Separating The Rest From The Best In Venture Partners

Editor’s note: Ben Narasin is president of TriplePoint Ventures, the seed equity practice of TriplePoint Capital, and a freelance writer. 

I‘ve studied tier 1 venture firms for over seven years, and I see two weaknesses in partners, particularly young ones, that separate the rest from the best: They don’t take enough risk, and they aren’t candid enough with the founders they don’t fund (or even sometimes with those they do).

I’m not referring to risk in businesses they fund; every venture business has meaningful risk, often binary, offset by the opportunity for outrageous return. I’m referring to personal risk, risk to their career. The root of the problem is that venture pays a healthy wage, and it’s hard to put that in jeopardy. As one casual friend said to me, “It’s a good living.” But that’s not what venture is about. Venture is about changing the world by funding amazing companies and making outsize returns for your LPs and your firm.

That takes risk. It takes the strength of one’s convictions. It takes partners who, when they believe to their core in an opportunity, are willing to stand up in front of their partnership when support is unclear and put their necks on the line to get the deal done. They shouldn’t take such risks often, perhaps once or twice in their careers.

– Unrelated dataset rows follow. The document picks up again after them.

/-- Whether a barrier or departure of a node belongs to a gang. -/
def inGang (i : Image) (g level node : Nat) : Bool :=
  decide (level ≤ i.resident) && node / fanProd i.levels (level + 1) (i.resident + 1) = g

/-- The barrier objects and departures of a gang's nodes freed on this package (R378). -/
def State.freeGangBars (s : State) (a : Launch) (g : Nat) : State :=
  let keepBar := fun (p : Nat × Option Barrier) => match p.2 with
    | some b => !(b.key.launch = a.id && inGang a.image g b.key.level b.key.node)
    | none => false
  let keepDep := fun (d : Departure) => !(d.launch = a.id && inGang a.image g d.level d.node)
  let clean := fun (t : Tile) => { t with bars := t.bars.filter keepBar, departed := t.departed.filter keepDep }
  { s with tiles := (mapVals clean s.tiles).filter (fun p => p.2 != Tile.idle) }

/-- Whether every child launch attached to a launch has ended, as far as this package knows: pushed, accepted or running
ones hold it back (R301). -/
def State.childrenOver (s : State) (l : LaunchId) : Ag Bool :=
  let mine := s.queues.filter (fun p => p.1 / 256 = l.asid)
  let attached := fun (e : QEntry) => e.kind = 1 && e.field 56 1 != 0xFF && e.field 58 2 = l.q && e.field 64 8 = l.seq.toNat
  if mine.any (fun p => p.2.entries.any (fun e => attached e && !e.finished)) then .ok false s
  else
    (mine.flatMap (fun p => (p.2.pushes.filter (fun u => u.launch = l && u.attached)).map (fun u => (p.1 % 256, u)))).foldl
      (fun (r : Ag Bool) u => r.bind (fun b s => match u.2.pos with
        | none => .ok false s
        | some w =>
          if (s.queue l.asid u.1).pkg = s.pkg then .ok false s
          else (s.entryFinished l.asid u.1 (BitVec.ofNat 64 (w + 1))).bind (fun c s => .ok (b && c) s))) (.ok true s)

/-- Whether a launch's threads on this package have all ended, with no write of them on its way. -/
def State.launchQuiet (s : State) (a : Launch) : Bool :=
  a.gangs.all (fun g => s.gangEnded a.id g) && s.casts.all (fun c => c.msg.launch != a.id) &&
    s.accs.all (fun x => x.launch != a.id || !x.op.writes || x.parts.all Part.performed)

/-- All threads of a gang on a package have ended; with the last package the gang is over. -/
def Gang.endOn (g : Gang) (pkg : Nat) : Gang :=
  let out := if g.ended.contains pkg then g.ended else g.ended ++ [pkg]
  { g with ended := out, finished := g.cores.all (fun c => out.contains c.1) }

/-- A running launch whose last thread has retired or been killed is finishing (R302, R303). -/
def Launch.settle (pkg : Nat) (a : Launch) : Launch :=
  if a.home = pkg && a.state = .running && a.nextGang.isNone && a.gangs.all (fun g => g.finished) then { a with state := .finishing } else a

/-- The packages that hold parts of a gang, but for one. -/
def Gang.others (g : Gang) (pkg : Nat) : List Nat := ((g.cores.map Prod.fst).eraseDups).filter (fun p => p != pkg)

/-- All threads of a gang on a package have ended; `pending` where host stores or attached children are outstanding there. At the
dispatching package the end of a gang's last thread is told to every package that holds a part of it: only then do its parts leave
(R298). -/
def State.partOver (s : State) (l : LaunchId) (gang pkg : Nat) (pending : Bool) : State :=
  let home := (s.findLaunch l).any (fun a => a.home = s.pkg)
  let s := s.modLaunch l (fun a => Launch.settle s.pkg { a with
    gangs := a.gangs.map (fun g =>
      if g.index != gang then g else if home then g.endOn pkg else { g.endOn pkg with finished := g.finished })
    owed := a.owed || (pending && pkg = s.pkg && a.home != s.pkg)
    hostWait := if pending && pkg != s.pkg && !a.hostWait.contains pkg then a.hostWait ++ [pkg] else a.hostWait })
  match (s.findLaunch l).bind (fun a => a.gangs.find? (fun g => g.index = gang)) with
  | some g => if home && g.finished then (g.others s.pkg).foldl (fun (s : State) p => s.sendTo 0 p (.gangOver l gang)) s else s
  | none => s

/-- Whether host stores of a launch, or children attached to it, are outstanding on this package (R270, R301). -/
def State.outstandingHere (s : State) (a : Launch) : Bool :=
  a.hostStores != 0 || s.accs.any (fun x => x.launch = a.id && x.op.writes && !x.parts.all Part.performed) ||
    (match s.childrenOver a.id with
     | .ok b _ => !b
     | _ => true)

/-- The last thread of a launch's gang on this package has retired or been killed: the dispatching package is told (R302, R303,
R458). -/
def execPartEnded (asid q : Nat) (seq : Word) (s : State) : Out :=
  match s.findLaunch ⟨asid, q, seq⟩ with
  | none => .next s
  | some a =>
    match a.gangs.find? (fun g => s.gangSlots g != [] && !g.ended.contains s.pkg && s.gangEnded a.id g &&
        s.casts.all (fun c => !(c.msg.launch = a.id && c.msg.gang = g.index))) with
    | none => .next (s.modLaunch a.id (Launch.settle s.pkg))
    | some g =>
      let pending := a.home != s.pkg && s.outstandingHere a
      let s := s.partOver a.id g.index s.pkg pending
      .next (if a.home = s.pkg then s else s.sendTo 0 a.home (.partEnded a.id g.index pending))

/-- The gang leaves this package and frees its cores; its home is told (R298). Its threads stay what they were, retired or killed, until
others are placed in their slots (R311). -/
def State.leave (s : State) (a : Launch) (g : Gang) : State :=
  let s := (s.gangSlots g).foldl (fun (s : State) t => (s.orphan t.1).modThread t.1 (fun t => { t with gone := true })) s
  let s := ((g.cores.filter (fun c => c.1 = s.pkg)).map Prod.snd).foldl (fun (s : State) c =>
    s.modCore c (fun k => { k with owner := none, part := 0, mx := [], sfu := [], copies := [], newest := [] })) s
  let s := s.freeGangBars a g.index
  let gone := fun (h : Gang) =>
    let out := h.gone ++ [s.pkg]
    { h with gone := out, left := h.cores.all (fun c => out.contains c.1) }
  let s := s.modLaunch a.id (fun a => { a with gangs := a.gangs.map (fun h => if h.index = g.index then gone h else h) })
  if a.home = s.pkg then s else s.sendTo 0 a.home (.partLeft a.id g.index)

/-- A gang all of whose threads have ended leaves a package once its engines there have let go (R298).
DEDUCED, unsafe: log 44. -/
def execGangLeaves (asid q : Nat) (seq : Word) (gang : Nat) (s : State) : Out :=
  match s.findLaunch ⟨asid, q, seq⟩ with
  | none => .next s
  | some a =>
    match a.gangs.find? (fun g => g.index = gang) with
    | none => .next s
    | some g =>
      if g.gone.contains s.pkg || !g.finished || !s.gangEnded a.id g || !(s.gangSlots g).all (fun t => s.lettingGo t.1) then
        .next s
      else .next (s.leave a g)

/-- The flushing read of a launch's host stores completes; the home of the launch is told that nothing is outstanding here
(R270, R458). -/
def execHostStoreAckRead (asid q : Nat) (seq : Word) (s : State) : Out :=
  match s.findLaunch ⟨asid, q, seq⟩ with
  | none => .next s
  | some a =>
    if (a.hostStores = 0 && !a.owed) || a.hostSent != a.hostStores || !s.launchQuiet a then .next s
    else
      .next (s.agentEnd asid (s.childrenOver a.id) (fun b s =>
        let read := s.modLaunch a.id (fun a => { a with hostStores := 0, hostSent := 0, owed := a.owed && !b })
        if b && a.owed then read.sendTo 0 a.home (.hostDone a.id) else read) (fun _ s => s))
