/-- A faulted context loaded again: pools, slots, cue stores, barriers and chains cleared (R251). -/
def State.unfaulted (s : State) (asid : Nat) : State :=
  let s := (((s.clearCores asid).clearObjects asid).clearTables asid).dropLines asid (fun _ => true)
  let emptied := fun (a : Launch) => if a.id.asid = asid then { a with gangs := [] } else a
  { s with launches := s.launches.map emptied }.modCtx asid (fun c => { c with
    state := .loaded, pause := none, saved := none, notices := [], coded := [], ovfTodo := [], castOut := [] })

/-- CLEAR: a faulted context is loaded again, once what its fault left to be marked is marked (R251, R278, R279). A queue table that
cannot be read or written faults it anew (R456).
DEDUCED, unsafe: log 46. -/
def execClear (asid : Nat) (s : State) : Out :=
  if !s.commanded 4 asid then .next s
  else if (s.ctx asid).state != .faulted then .next (s.endCommand 3 2)
  else if (s.ctx asid).owed != [] then .next s
  else
    let done := fun (s : State) => (s.unfaulted asid).endCommand 2 0
    match State.idleQueues asid (s.queuesOf asid) s with
    | .bad code va =>
      .next ((done (s.agentForget asid va)).rootBare asid (codeOf code) none ((va - (s.ctx asid).desc.qtable).toNat / 64, 0))
    | r => .next (s.agentEnd asid r (fun _ s => done s) (fun _ s => s))

/-! ## ATTEST (R447) -/

/-- One measurement. -/
def measurement (kind index : Nat) (d : BitVec 256) : List Byte := fields [(4, kind), (4, index), (32, d.toNat)]

/-- The report before its signature. -/
def State.report (s : State) (nonce : List Byte) (keys : Option (Nat × List Byte)) : List Byte :=
  let ms := [measurement 1 0 s.bootDigest, measurement 2 0 (Config.measurement 2), measurement 3 0 (Config.measurement 3),
    measurement 4 0 (Config.configDigest s.routes s.timeRoot s.parent)] ++ (match keys with
    | some (asid, ks) => [measurement 5 asid (Config.sm3 ks)]
    | none => [])
  [0x48, 0x5A, 0x41, 0x01] ++ fields [(2, 1), (2, ms.length), (2, s.pkg), (1, 0xB0), (1, 1), (4, 0), (8, s.time.toNat), (8, 0)] ++
    sized 32 nonce ++ sized 320 ms.flatten

/-- ATTEST writes a signed report of 448 bytes at ARG1 for the nonce of 32 bytes at ARG0; both must lie in the host's memory (R444,
R447).
DEDUCED, unsafe: log 46. -/
def execAttest (asid : Nat) (s : State) : Out :=
  if !s.commanded 5 asid then .next s
  else if 2 ^ 64 < s.bar0.arg0.toNat + 32 || 2 ^ 64 < s.bar0.arg1.toNat + 448 then .next (s.endCommand 3 3)
  else
    let nonce := s.hostMem.read s.bar0.arg0.toNat 32
    let write := fun (keys : Option (Nat × List Byte)) (s : State) =>
      let r := s.report nonce keys
      let sig := leBytes 64 (Config.sm2Sign (Config.sm3 r)).toNat
      { s with hostMem := s.hostMem.write s.bar0.arg1.toNat (r ++ sig) }.endCommand 2 0
    if s.isLoaded asid then
      .next (s.agentEnd asid (s.agentRead asid (s.ctx asid).desc.keytab (32 * (s.ctx asid).desc.keycount))
        (fun ks s => write (some (asid, ks)) s) (fun _ s => s.endCommand 3 3))
    else .next (write none s)

/-! ## Pause (R251, R252) -/

/-- A loaded context becomes resident (R251), unless activation is refused (R449).
DEDUCED, unsafe: log 63. -/
def State.activate (s : State) (asid : Nat) : State :=
  if (s.ctx asid).state = .loaded && s.hotDies.isEmpty then (s.modCtx asid (fun c => { c with state := .resident })).writeTables asid else s

/-- A PREEMPT makes a pause request, or is over at once in a context already pausing or paused (R270, R275). -/
def execPreempt (asid q : Nat) (s : State) : Out :=
  match (s.queue asid q).entries.find? (fun e => e.state = .dispatched && e.kind = 7 && !e.acted) with
  | none => .next s
  | some e =>
    let past := (s.ctx asid).state != .resident
    .next ((s.pauseRequest asid (e.field 32 2) ((e.field 34 1).testBit 0) (some (q, e.seq))).modEntry asid q e.seq (fun e =>
      { e with acted := true, ended := past }))

/-- A pause that another package proposes begins here: from then on no gang is placed, and no packet read (R252, R276). -/
def State.joinPause (s : State) (asid tp reason : Nat) (regions : Bool) (by' : Option (Nat × Word)) : State :=
  s.modCtx asid (fun c => { c with
    state := .pausing
    pause := some { (newPause tp [] reason regions by') with agreed := false, byProposer := false, saveWaits := c.peers } })

/-- Whether a context is one in which a proposed pause begins. -/
def Ctx.canPause (c : Ctx) : Bool :=
  match c.state with
  | .loaded | .resident => true
  | _ => false
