-- ==== Sys2Proof/Machine/Dispatch.lean ====
section
/-! DEFINITION. One arm for each constructor of `Instr`: a direct call of its meaning. -/

namespace Sys2Proof.Machine
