mutual

/-- A factor: a literal, a symbol, `.`, a parenthesis, `rel(e)` or a unary operator. A minus sign before a floating constant
belongs to the constant: `-2.0bf16` is 0xC000 (R93).
DEDUCED, unsafe: log 67. -/
def parseFactor (fuel : Nat) (ts : List Tok) : Except GlasError (Expr × List Tok) :=
  match fuel, ts with
  | 0, _ => .error .badSyntax
  | _ + 1, .num n :: rest => .ok (.lit n, rest)
  | _ + 1, .flt r t :: rest => (r.bits false t).map (fun b => (.lit b, rest))
  | _ + 1, .sym ['-'] :: .flt r t :: rest => (r.bits true t).map (fun b => (.lit b, rest))
  | fuel + 1, .sym ['-'] :: rest => (parseFactor fuel rest).map (fun p => (.neg p.1, p.2))
  | fuel + 1, .sym ['~'] :: rest => (parseFactor fuel rest).map (fun p => (.not p.1, p.2))
  | _ + 1, .sym ['.'] :: rest => .ok (.dot, rest)
  | fuel + 1, .sym ['('] :: rest => (parseBin fuel 7 rest).bind closed
  | fuel + 1, .name n :: .sym ['('] :: rest =>
    if spells n "rel" then ((parseBin fuel 7 rest).bind closed).map (fun p => (.rel p.1, p.2)) else .error .badSyntax
  | _ + 1, .name n :: rest => if symbolOk n then .ok (.sym n, rest) else .error .badSyntax
  | _ + 1, _ => .error .badSyntax
termination_by structural fuel

/-- An expression whose operators bind at least as tightly as a precedence. -/
def parseBin (fuel prec : Nat) (ts : List Tok) : Except GlasError (Expr × List Tok) :=
  match fuel with
  | 0 => .error .badSyntax
  | fuel + 1 => (parseFactor fuel ts).bind (fun p => parseMore fuel prec p.1 p.2)
termination_by structural fuel

/-- The operators and right operands after a left operand, grouping from left to right. -/
def parseMore (fuel prec : Nat) (left : Expr) (ts : List Tok) : Except GlasError (Expr × List Tok) :=
  match fuel, ts with
  | 0, _ => .error .badSyntax
  | _ + 1, [] => .ok (left, [])
  | fuel + 1, t :: rest =>
    match binOpOf t with
    | none => .ok (left, t :: rest)
    | some (op, p) =>
      if prec < p then .ok (left, t :: rest)
      else (parseBin fuel (p - 1) rest).bind (fun q => parseMore fuel prec (.bin op left q.1) q.2)
termination_by structural fuel

end

/-- The longest expression at the head of a list of tokens, and the tokens after it. -/
def parseExpr (ts : List Tok) : Except GlasError (Expr × List Tok) := parseBin (4 * ts.length + 4) 7 ts

/-! ## Symbols and values (R94, R101, R107) -/

/-- Where a symbol lies: a section of the source, an absolute value, or a level of the tree. -/
inductive Place where
  | code | data | rodata | bss | scratch
  | abs
  | level
  deriving DecidableEq, Repr

/-- A symbol of the source and its value: an offset in its section, an absolute value or a level index. -/
structure Symbol where
  name   : Chars
  place  : Place
  value  : Int
  isGlobal : Bool := false
  deriving DecidableEq, Repr

/-- The symbol with a name; symbols are case-sensitive (R92). -/
def symbolNamed (syms : List Symbol) (n : Chars) : Option Symbol := syms.find? (fun s => s.name = n)

/-- Where an expression stands: the symbols, the current section and its location counter, and, inside an instruction, the
size of the code section. -/
structure ExprEnv where
  syms  : List Symbol
  place : Place
  loc   : Nat
  code  : Option Nat
  deriving DecidableEq, Repr

/-- The value of an expression: a number, or the form of a relocation: the address of a symbol and an addend, its bits 63 to
40, or the distance in instructions (R94, R107). `num` notes whether a symbol stands in it. -/
inductive ExprVal where
  | num (v : Int) (sym : Bool)
  | addr (s : Chars) (add : Int)
  | high (s : Chars)
  | dist (s : Chars) (add : Int)
  deriving DecidableEq, Repr

/-- A value inside the range of R94. -/
def inExprRange (v : Int) : Bool := decide (-(2 ^ 63 : Int) ≤ v) && decide (v < (2 ^ 64 : Int))

/-- A number that must lie inside the range of R94. -/
def exprNum (v : Int) (sym : Bool) : Except GlasError ExprVal :=
  if inExprRange v then .ok (.num v sym) else .error .expressionRange

/-- A bitwise operation on two's complement values of any length: 66 bits hold every value of R94. -/
def bitwise (f : BitVec 66 → BitVec 66 → BitVec 66) (a b : Int) : Int := (f (BitVec.ofInt 66 a) (BitVec.ofInt 66 b)).toInt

But when they believe, truly believe, it’s a risk they must take if they want to matter to their firm, to their founders and to themselves.

Partners who aren’t willing to embrace it when their minds, hearts and souls scream out to do a deal, can never be great, and will often struggle even to be good.

These are the risks they will be most rewarded or penalized for; that’s the nature of risk. If they prove themselves right, they earn enormous credibility. If they’re proven wrong – well, that’s the other side of the return coin. One big mistake may not kill you, but two probably will, and good luck winning the next big battle. Yet this defines what venture is built for, and partners who aren’t willing to embrace it when their minds, hearts and souls scream out to do a deal, can never be great, and will often struggle even to be good. They will “make a good living” until the clock runs out, and they find a home in a portfolio company, or “are not included in the next fund,” the two ways venture folks leave venture.


The second flaw probably started with Facebook. The story of Zuck’s indifference to and rejection of Sequoia because of a prior founder’s distaste for the way he felt they treated him, created a fear in venture — the fear that they’d piss off the wrong guy, and one day lose a deal because of it.

This has led to the hollow “nice guy” version of a pass, the “check’s in the mail” of our industry. Often partners don’t tell founders they aren’t going to fund them, or why, or they leave them hanging with no response. Other times, they deliver a hollow “it’s a bit early for us,” or “we’re really interested in doing your next round,” or “we can get there when you show us some more traction.” Hollow, vague, pointless soft passes do nothing to help the founder.

I was recently in a meeting with a founder and a partner from a venture firm where, at the end, I gave the founder a very detailed view of why and where I thought they had challenges in their business that were important to focus on, where there was weakness, and where there was strength. I was also quite clear as to why I would or would not be able to fund them with some additional meetings to answer those questions. When I left with the other partner, he looked at me incredulously and said, “Wow! You really tell it like it is. How can you do that?” He knew what I said was true in the meeting, but was stunned that I was willing to say it.

I thought about my response for a long time and finally said, “Because it has never hurt me, and often helps.” When I look back on my own time as a founder, no one did me any favors by being nice to me. Or more crassly, blowing smoke. The people who helped me, whether they were nice about it (I try to be) or not, were the ones who told me the harsh truths I ultimately needed to learn. And they were the ones who gave me clear no’s early on and let me cross them off my list and move on. I don’t want to do anything less for the founders I spend time with.

It took me a year as an investor to get to candor, as I assumed everyone else must be right. But now I am addicted to it, and I take great pride in the respect and positive feedback I get for it from entrepreneurs. I’ve even had founders I’ve passed on go on to send me other entrepreneurs, some I’ve gone on to fund. Their message is almost always the same: “Whether he funds you or not, Ben is going to tell you like it is.” I just wish I had more partners at tier 1 firms I could say the same of.